第160章 请客斩首,收下当狗(2 / 2)
“谢前辈厚爱。”江川的声音清晰平稳,不带一丝波澜,“然,道不同,不相为谋。”
“不相为谋”四个字,如同四块冰冷的巨石,狠狠砸在凝固的空气里。
“嘶!”
死寂被瞬间打破,最新章引爆剧情!追更。取而代之的是无数道倒抽冷气的声音。
石坪上,钟家眾人脸上的表情瞬间凝固,惊愕、难以置信、甚至带著一丝看疯子般的骇然,在他们眼中交织。

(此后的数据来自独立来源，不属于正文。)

/-- Whether the link is held (R364). -/
def Dev.holding (d : Dev) : Bool := d.flag Reg.pcie_HOLD

/-- A host access reaches the link: it is not in L1 (R369). -/
def Dev.linkBusy (d : Dev) : Dev := if d.flag Reg.pcie_IN_L1 then d.fbit Reg.pcie_IN_L1 false else d

/-- Whether entries of a SUBMIT queue may be read from the host: Bus Master Enable is set, and in a hold only the admin queue's once
it has been set again (R366). -/
def Dev.fetches (d : Dev) (q : Nat) : Bool := d.flag Reg.pcie_BME && (!d.holding || (d.pcie.adminOnly && q == 0))

/-- Whether a write of `n` bytes to the host can be made, or buffered during a hold (R365). -/
def Dev.egressRoom (d : Dev) (n : Nat) : Bool :=
  !d.holding || decide (d.fget Reg.pcie_EGRESS_LEVEL + n ≤ egressSize)

/-- Send something out of the device; a write to the host during a hold goes to the egress buffer, in order (R365), and one on the
link brings it out of L1 (R369). -/
def Dev.emit (d : Dev) (o : Output) : Dev :=
  if d.holding && o.bytes != 0 then
    { d with pcie := { d.pcie with egress := d.pcie.egress ++ [o] } }.fset Reg.pcie_EGRESS_LEVEL
      (d.fget Reg.pcie_EGRESS_LEVEL + o.bytes)
  else if o.bytes != 0 then { d.linkBusy with out := o :: d.out }
  else { d with out := o :: d.out }

/-- Signal an MSI-X vector; a masked vector sets its pending bit instead, and so does any while nothing may be written to the host
(R321, R366, and the standard named in R354; PRESUMED, log entry 20). -/
def Dev.msix (d : Dev) (v : Nat) : Dev :=
  if KMap.at d.pcie.msixWords 1 (4 * v + 3) % 2 = 1 || !(d.holding || d.flag Reg.pcie_BME) then { d with pcie := { d.pcie with pba := KMap.put d.pcie.pba v true } }
  else d.emit (.msix v)

/-! ### Queue contexts -/

/-- The context of a queue; TYPE 0 where none exists. -/
def Dev.qctx (d : Dev) (q : Nat) : QCtx := KMap.at d.qm.ctx {} q

/-- Replace a queue's context. -/
def Dev.qset (d : Dev) (q : Nat) (c : QCtx) : Dev := { d with qm := { d.qm with ctx := KMap.put d.qm.ctx q c } }

/-- Entries between HEAD and TAIL (R307). -/
def QCtx.used (c : QCtx) : Nat := (c.tail + 2 ^ 32 - c.head) % 2 ^ 32

/-- Bytes of an entry (R307). -/
def QCtx.entryBytes (c : QCtx) : Nat := if c.typ = 1 then 64 else if c.typ = 4 then 2 ^ c.esize else 32

/-- Whether `n` more entries fit in the ring (R307). -/
def QCtx.fits (c : QCtx) (n : Nat) : Bool := decide (c.used + n ≤ 2 ^ c.log2)

/-- Whether a queue can take `n` more entries of what the device delivers: it is active (or paused by a hold), its ring has
room, and so has the egress buffer (R318, R319, R365). -/
def Dev.qroom (d : Dev) (q n : Nat) : Bool :=
  let c := d.qctx q
  (c.state == 1 || c.state == 3) && c.fits n && d.egressRoom (n * c.entryBytes)

/-- PHASE of the entry at an index (R313). -/
def QCtx.phase (c : QCtx) (i : Nat) : Nat := (i / 2 ^ c.log2 + 1) % 2

/-- Signal the queue's vector if it is due: enough unsignalled entries, or no delay limit (R321). -/
def Dev.signalIfDue (d : Dev) (q : Nat) : Dev :=
  let c := d.qctx q
  if c.irqEn && c.irqArmed && c.unsignalled != 0 && (decide (max 1 c.coalCnt ≤ c.unsignalled) || c.coalUs == 0 || c.late) then
    (d.qset q { c with irqArmed := false, unsignalled := 0, late := false }).msix c.vector
  else d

主位之上,钟虚脸上的笑容似乎僵了一瞬,隨即又恢復如常。
都隍强者的双瞳骤然收缩,死死钉在江川身上。
一股更加狂暴、更加阴冷的威压如同无形的山岳,轰然压下,几乎要將人碾碎。
江川只觉得一股难以形容的阴寒从头顶灌入,瞬间蔓延四肢百骸,仿佛连血液都要冻结。
他身体微微晃了一下,脸色瞬间变得苍白如纸,额角青筋隱隱跳动,但腰杆依旧挺得笔直,目光毫不避让地迎向那两点红芒,牙关紧咬,没有后退半步。
时间仿佛凝固了许久,那幽暗投影中发出一声意义不明的、仿佛来自九幽深处的冷哼。
声音不大,却震得所有人神魂一盪。
隨即,那庞大的投影如同被戳破的泡沫,剧烈地扭曲波动起来,最后深深盯了江川一眼,带著一种令人心悸的漠然与审视,最终彻底消散在空气中。
那股恐怖的威压也隨之潮水般退去。
石坪上死一般的寂静再次降临,比之前更加沉重。
钟家眾人看向江川的目光,已从惊骇变成了彻底的复杂,如同在看一个不可理喻的怪物。
钟虚站起身,脸上重新掛上那温和得体的笑容,声音朗朗,打破了死寂:“好了,典礼已毕,诸位都散了吧。”
声音里听不出丝毫异样,仿佛刚才那惊心动魄的一幕从未发生。
钟家眾修如蒙大赦,带著各种复杂难言的情绪,开始无声而迅速地退去。
很快,巨大的石坪上,只剩下江川和钟虚两人。
钟虚脸上的笑容淡去,他缓步走下主位,来到江川面前,距离不远不近,恰好能看清彼此眼中的神色。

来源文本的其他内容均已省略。